One of the most creative ways to explore Brussels is by taking the Comic Book Route. This is a project that has started in 1991 with the intention to embellish empty walls in the city while paying tribute to famous Belgian comic artists. The route itself features over 50 mural paintings from iconic greats to lesser-known characters.

Here follows the top 10 according to me:

1. Brousaille Wall

The Broussaille Wall was the first comic strip mural to be painted in July 1991. The wall illustrates a cheerful couple, Broussaille and his girlfriend, going for a brisk walk around the city. Based on a comic series created by Frank Pé, the series was first published in 1978.

2. Victor Sackville Wall

Not too far from the Broussaille Wall is the Victor Sackville Wall. The scene on the wall comes from The Opera of Death, the first comic of the Code Zimmerman series created by Francis Carin. Here, the main character Victor Sackville – a British spy that lands in Brussels – is introduced. Interesting fact alert: the street scene represents the Rue du Marché Au Charbon as it looked during WWI.

3. Lucky Luke

Known as ‘the man who shoots faster than his shadow’, Lucky Luke is artist Morris’s parody of old American westerns. The comic is composed of several characters such as the Dalton brothers, identical looking outlaws, Lucky Luke’s sarcastic white horse, and Rantanplan, a simple-minded prison guard dog.

4. Jojo Wall

Situated in the Marolles district, the Jojo Wall illustrates the small but priceless moment in the life of a 7-year-old boy. Jojo is a comic strip created in 1983 by André Geerts. The strip is about the small-scale, real life but humorous adventures of a cheerful boy who lives with his grandma in a place where the city meets the countryside. A drawing style of the author was dynamic and fragile, with lots of curves and pastel colors.

5. Ric Hochet Wall

The Ric Hochet Wall was designed in 1994 by G. Oreopoulos and D. Vandegeerde. This comic strip mural represents the famous hero Ric Hochet, illustrated by Tibet and Duchâteau. The adventures of this savvy reporter started in magazine Tintin on March 30, 1955. Over the course of 78 albums, he outplayed the most dangerous lunatics and the biggest charlatans.

6. Le Jeune Albert Wall

The brilliant mural by Jeune Albert is a drawing of Yves Chaland, one of the greatest French cartoonists that nobody recognizes. He was killed in a car accident when he was 33 and hardly had time to make a breakthrough. Renowned artists reference him as a great example, and collectors fight over the modest collection of work that he left behind. Here, Chaland’s comic about outrageous, cruel boyish pranks of a kid growing up in post-war Brussels is replicated.
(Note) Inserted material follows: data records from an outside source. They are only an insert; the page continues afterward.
/-! ### Entries -/

/-- The taken entry at a slot that waits for its effect, when it is of the kind given (R71). -/
def Fn.waits (f : Fn) (q slot kind : Nat) : Option Taken :=
  f.taken.find? fun t => decide (t.q = q) && decide (t.slot = slot) && decide (t.stage = .waiting) && decide (t.kind = kind)

/-- No entry that names the same context was taken before it and still waits (R71). -/
def Fn.oldest (f : Fn) (t : Taken) : Bool :=
  (f.taken.takeWhile fun x => !(decide (x.q = t.q) && decide (x.slot = t.slot))).all fun x =>
    !(x.names t.ctx && decide (x.stage = .waiting))

/-- Entries for a context wait at the region controller while it migrates (R176) or its record is rebuilt (R162), in Coast and in Park (14 R411). -/
def State.entryOpen (s : State) (fn : Nat) (t : Taken) : Bool :=
  s.up && (s.fn fn).oldest t && decide (s.power.state = 0) && decide ((s.ctx t.ctx).phase ≠ .migrating) &&
  decide ((s.ctx t.ctx).goal ≠ .recover)

/-- The effect of the entry has begun. -/
def State.act (s : State) (fn : Nat) (t : Taken) : State :=
  s.stir.modFn fn fun f => { f with
    taken := f.taken.map fun x => if x.q = t.q ∧ x.slot = t.slot then { x with stage := .acting } else x }

/-- The context is not allotted to the function, or is a supervisor context (R164, R205). -/
def State.notAllotted (s : State) (fn n : Nat) : Bool :=
  let r := (s.ctx n).r
  r.supervisor || decide (r.state = stFree) || decide (r.ownerFn.toNat ≠ fn)

/-- Complete an entry with CLASS FAULT (R205); START and SENSE write bytes 16 to 47 with 0 (R200, R204). -/
def State.entryFault (s : State) (fn : Nat) (t : Taken) (code : Byte) (w : Wr) : State :=
  s.complete fn t ([2, code] ++ (if t.kind = 1 ∨ t.kind = 5 then zeros 32 else [])) w

/-- Run `act` on the entry when its context is allotted to the function and not FROZEN (R64, R207). -/
def State.semantic (s : State) (fn : Nat) (t : Taken) (w : Wr) (act : State) : State :=
  if s.notAllotted fn t.ctx then s.entryFault fn t 1 w
  else if (s.ctx t.ctx).r.state = stFrozen then s.entryFault fn t 5 w
  else act

/-- Space and address of a START's program (Table 06.24). -/
def Taken.space (t : Taken) : Nat := t.kflags % 4
def Taken.addr (t : Taken) : Nat := field t.bytes 8 8

/-- The program address is bad (R36). -/
def Taken.badAddress (t : Taken) : Bool :=
  decide (t.space = 3) || decide (t.addr % 32 ≠ 0) || !widthOk t.space t.addr

/-- A program starts in context `n` (R37). -/
def State.startCtx (s : State) (n space addr queue slot tag : Nat) : State :=
  s.modCtx n fun c => { c.idle (c.r.started space addr s.domain.ec queue slot tag) with
    phase := .ready, pc := BitVec.ofNat 64 addr, space := BitVec.ofNat 2 space }

/-- The chip-wide id of a queue (R36): 0 of the admin queue. -/
def Fn.chipOf (f : Fn) (q : Nat) : Nat := match f.queue q with | none => 0 | some x => x.chipId.getD 0

/-- The context's home slot is being substituted (05 R172). -/
def State.substituted (s : State) (n : Nat) : Bool :=
  let r := (s.ctx n).r
  match (s.region r.region.toNat).subst with | none => false | some (sl, _, _) => decide (sl = r.slot.toNat)

/-- START (R36, R37, R207). A program of a function that has frozen meanwhile is frozen at once (R160). -/
def execStart (fn q slot : Nat) (w : Wr) (s : State) : Res :=
  match (s.fn fn).waits q slot 1 with
  | none => idleB s "no START entry waits there"
  | some t =>
    let n := t.ctx
    let c := s.ctx n
    let waits := s.substituted n || (decide (c.r.state = stIdle) && c.late.contains (c.r.bib + 1))
    whenB s (s.entryOpen fn t && (!waits || s.notAllotted fn n)) "the START waits"
      (s.semantic fn t w
        (if c.r.state ≠ stIdle then s.entryFault fn t 2 w
         else if t.badAddress then s.entryFault fn t 4 w
         else
           let s := (s.act fn t).startCtx n t.space t.addr ((s.fn fn).chipOf q) slot t.tag
           if (s.fn fn).state = 0 then s else s.freezeCtx fn n w))

/-- RESUME of a HELD context (R52, R145, R170): the command is fetched again, and a member that holds a partial unit before it. -/
def Ctx.resume (c : Ctx) : Ctx :=
  let again := c.chain && !c.xfer.part.isEmpty && decide (c.cmd.opn ≠ 4) && !c.cmd.consumer
  { c with
    r := { c.r with state := stActive, qual := 0 }
    phase := .ready
    noHold := decide (c.r.qual ≠ 0x11)
    heldCmd := none
    again := true
    rest := if again then .reread else c.rest
    pc := if again then (c.memberAt c.xfer.partMember).addr else c.pc
    xfer := if again then { c.xfer with part := [], rr := c.xfer.partMember } else c.xfer }

/-- RESUME (R52, Table 02.7). -/
def execResume (fn q slot : Nat) (w : Wr) (s : State) : Res :=
  match (s.fn fn).waits q slot 2 with
  | none => idleB s "no RESUME entry waits there"
  | some t =>
    whenB s (s.entryOpen fn t) "the RESUME waits"
      (s.semantic fn t w
        (if (s.ctx t.ctx).r.state ≠ stHeld || (s.ctx t.ctx).ended.isSome then s.entryFault fn t 3 w
         else (s.stir.modCtx t.ctx Ctx.resume).complete fn t [0, 0] w))

/-! ### HALT (R53, R63, R64) -/

/-- A HALT acts on an ACTIVE or HALTING context: at the boundary where it stands, or at the next one (R63). -/
def State.haltActive (s : State) (n : Nat) (suspend : Bool) (w : Wr) : State :=
  let c := s.ctx n
  let s := s.modCtx n fun c => { c with
    r := { c.r with state := stHalting }
    halt := if suspend && decide (c.halt ≠ .stop) then .suspend else .stop }
  if !c.atBoundary then s else s.haltHere n w

/-- HALT and HALT with SUSPEND, by the context's state (Table 02.7). -/
def State.haltEntry (s : State) (fn : Nat) (t : Taken) (suspend : Bool) (w : Wr) : State :=
  let n := t.ctx
  let st := (s.ctx n).r.state
  if st = stIdle ∨ st = stPending then s.complete fn t [0, 1] w
  else if st = stHeld then
    if suspend then s.complete fn t [0, 0] w else (s.act fn t).endHeld n w
  else if st = stQueued then
    if suspend then (s.act fn t).holdCtx n 0x11 w else (s.act fn t).finishProgram n (s.ctx n).haltEnding w
  else (s.act fn t).haltActive n suspend w

/-- A HALT entry with the SUSPEND flag given is the oldest of its context. -/
def State.haltWith (s : State) (fn q slot : Nat) (suspend : Bool) (w : Wr) : Res :=
  match (s.fn fn).waits q slot 3 with
  | none => idleB s "no HALT entry waits there"
  | some t =>
    whenB s (s.entryOpen fn t && decide (bit t.kflags 0 = suspend)) "the HALT waits, or has the other SUSPEND flag"
      (s.semantic fn t w (s.haltEntry fn t suspend w))

/-- HALT (R63). -/
def execHalt (fn q slot : Nat) (w : Wr) (s : State) : Res := s.haltWith fn q slot false w

/-- HALT with SUSPEND (R63). -/
def execHaltSuspend (fn q slot : Nat) (w : Wr) (s : State) : Res := s.haltWith fn q slot true w

/-! ### CLEAR (R65) -/

/-- NVMe pieces that have no good completion: the lowest block among them, relative to the command (R108). -/
def Ctx.lowestPiece (c : Ctx) : Option Nat :=
  (c.pieces.filter fun p => !p.done || p.failed).foldl
    (fun m p => match m with | none => some p.first | some k => some (min k p.first)) none

/-- The head of the last command of a stream group, found from the command at `a` on; `head` is the head of the chain that stands
there when it is not the chain that produces now. -/
def State.groupLast (s : State) (c : Ctx) : Nat → Option W64 → W64 → Option Member
  | 0, _, _ => none
  | fuel + 1, head, a =>
    let read := fun (x : W64) => Cmd.decode (s.bytesIn (c.who 0) c.space.toNat x.toNat 32)
    let m := read a
    if m.cont then s.groupLast c fuel head (a + 32)
    else if m.producer then s.groupLast c fuel (some (a + 32)) (a + 32)
    else head.map fun h => ⟨h, read h⟩

/-- The last command of the stream group that executes or is held, when it has not begun (Table 02.14). -/
def State.clearLast (s : State) (c : Ctx) : Option Member :=
  let at_ := decide (c.phase = .ready) || decide (c.phase = .fetch) || decide (c.phase = .lodging)
  let held := decide (c.r.state = stHeld)
  if c.grp.count = 0 && c.heldCmd.isNone then none
  else if (at_ || held) && c.join then s.groupLast c 0x100000 (some c.pc) c.pc
  else if held && (c.heldCmd.getD c.cmd).producer then s.groupLast c 0x100000 none c.pc
  else if ((at_ && c.chain) || decide (c.phase = .exec) || decide (c.phase = .desc) || decide (c.phase = .nvm) || decide (c.phase = .arrive) ||
      decide (c.phase = .paused)) && c.cmd.producer then s.groupLast c 0x100000 none c.pc
  else none

/-- The record at CLEAR when the last command of its group has not begun: LAST_CMD names it, and nothing of it is delivered. -/
def CtxRec.named (r : CtxRec) (m : Member) (space : BitVec 2) : CtxRec :=
  { r with lastCmd := m.addr, lastSpace := space, residual := m.cmd.count, chan := (r.chan &&& 0xF9) ||| 4 ||| (if m.cmd.cont then 2 else 0) }

/-- The record at CLEAR when a unit at a member's offset is the first that is not fully delivered. -/
def CtxRec.stoppedAt (r : CtxRec) (m : Member) (off : Nat) (space : BitVec 2) : CtxRec :=
  { r with lastCmd := m.addr, lastSpace := space, residual := BitVec.ofNat 32 (m.cmd.cnt - off),
           chan := (r.chan &&& 0xED) ||| (if m.cmd.cont then 2 else 0) ||| (if m.cmd.skip then 0x10 else 0) }

/-- The record at CLEAR: LAST_CMD and RESIDUAL (Table 02.14, R65 step 6). -/
def Ctx.clearRec (c : Ctx) (last : Option Member) : CtxRec :=
  let k := BitVec.ofNat 32 (c.cmd.cnt - c.xfer.off)
  let r := match c.undelivered with
    | some (mi, off) => c.r.stoppedAt (c.memberAt mi) off c.space
    | none => match c.phase with
      | .desc => { c.r with lastCmd := c.pc, lastSpace := c.space, residual := if c.cmd.isData then k else c.r.residual }
      | .exec => { c.r with residual := if c.cmd.isData then k else c.r.residual }
      | .nvm => { c.r with residual := match c.lowestPiece with | none => 0 | some b => BitVec.ofNat 32 (c.cmd.cnt - b) }
      | _ => match c.heldCmd with
        | some h => if h.isData then { c.r with residual := h.count } else c.r
        | none => c.r
  let r := match last with | some m => r.named m c.space | none => r
  if c.losesMark || !c.marks.isEmpty then { r with chan := r.chan ||| 8 } else r

/-- The CLEAR sequence from step 2 on (Table 02.8). -/
def State.clearProgram (s : State) (n : Nat) (w : Wr) : State :=
  let s := (s.someRuns n).clearUnits n
  let c := s.ctx n
  let r := c.clearRec (s.clearLast c)
  let e : Ending := { dev := deAttention, qual := 2, lastCmd := r.lastCmd, lastSpace := r.lastSpace,
                      inCont := r.chan.getLsbD 1, inGroup := r.chan.getLsbD 2 }
  let s := (({ s with waitOrder := s.waitOrder.filter fun p => decide (p.2 ≠ n) }).dropAsk n).dropPieces n
  let s := s.modCtx n fun c => { c with
    r := r
    marks := []
    grp := { c.grp with marks := [] }
    wait := none
    readAhead := []
    halt := .none
    fails := []
    late := if c.asks then addLate c.r.bib c.late else c.late }
  s.finishProgram n (c.grp.failed.getD e) w

/-- CLEAR (R65, Table 02.7). -/
def execClear (fn q slot : Nat) (w : Wr) (s : State) : Res :=
  match (s.fn fn).waits q slot 4 with
  | none => idleB s "no CLEAR entry waits there"
  | some t =>
    let st := (s.ctx t.ctx).r.state
    whenB s (s.entryOpen fn t) "the CLEAR waits"
      (s.semantic fn t w
        (if st = stIdle || st = stPending then s.complete fn t [0, 1] w else (s.act fn t).clearProgram t.ctx w))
7. Blondin and Cirage Wall

Next stop is the Blondin and Cirage Wall, which is a drawing from comic strip series created by godfather and pioneer of the Belgian comic strip Joseph Gillain, who was also known as Jijé. The series features two young boys, Blondin who solves problems through reasoning and his crazy friend, Cirage, who prefers direct action. They savored their first adventures between 1939 and 1942 in Catholic magazine Petits Belges.

8. Odilon Verjus Wall

A few strides away you’ll find the Laurent Verron drawing, the beautiful lady so gallantly helped by a sturdily built missionary and his frightened novice. This is the famous cabaret singer and dancer, Josephine Baker. You can tell that she’s the star of this mural, yet she only plays a role in three of the seven comics.

9. Olivier Rameau’s Wall

Just a few strides from Manneken Pis is one of the most festive comic strip murals. The Olivier Rameau Wall attracts a lot of attention. The fantasy series was invented in 1968 by cartoonist Dany and writer Greg. In this comic series, Olivier, Mr. Relevant and stunning beauty Dove Tiredaile join in on fun adventures in a world full of fantasy and dreams.

10. Adventures of Tintin

He might be a fictional character but that hasn’t stopped Tintin becoming a national treasure. The adventures of a young Belgian reporter Tintin, and his beloved sidekick and companion Snowy the dog has captured imaginations since 1929 and his popularity continues to this day. This particular escapade is from The Calculus Affair which is set in the tense climate of the Cold War.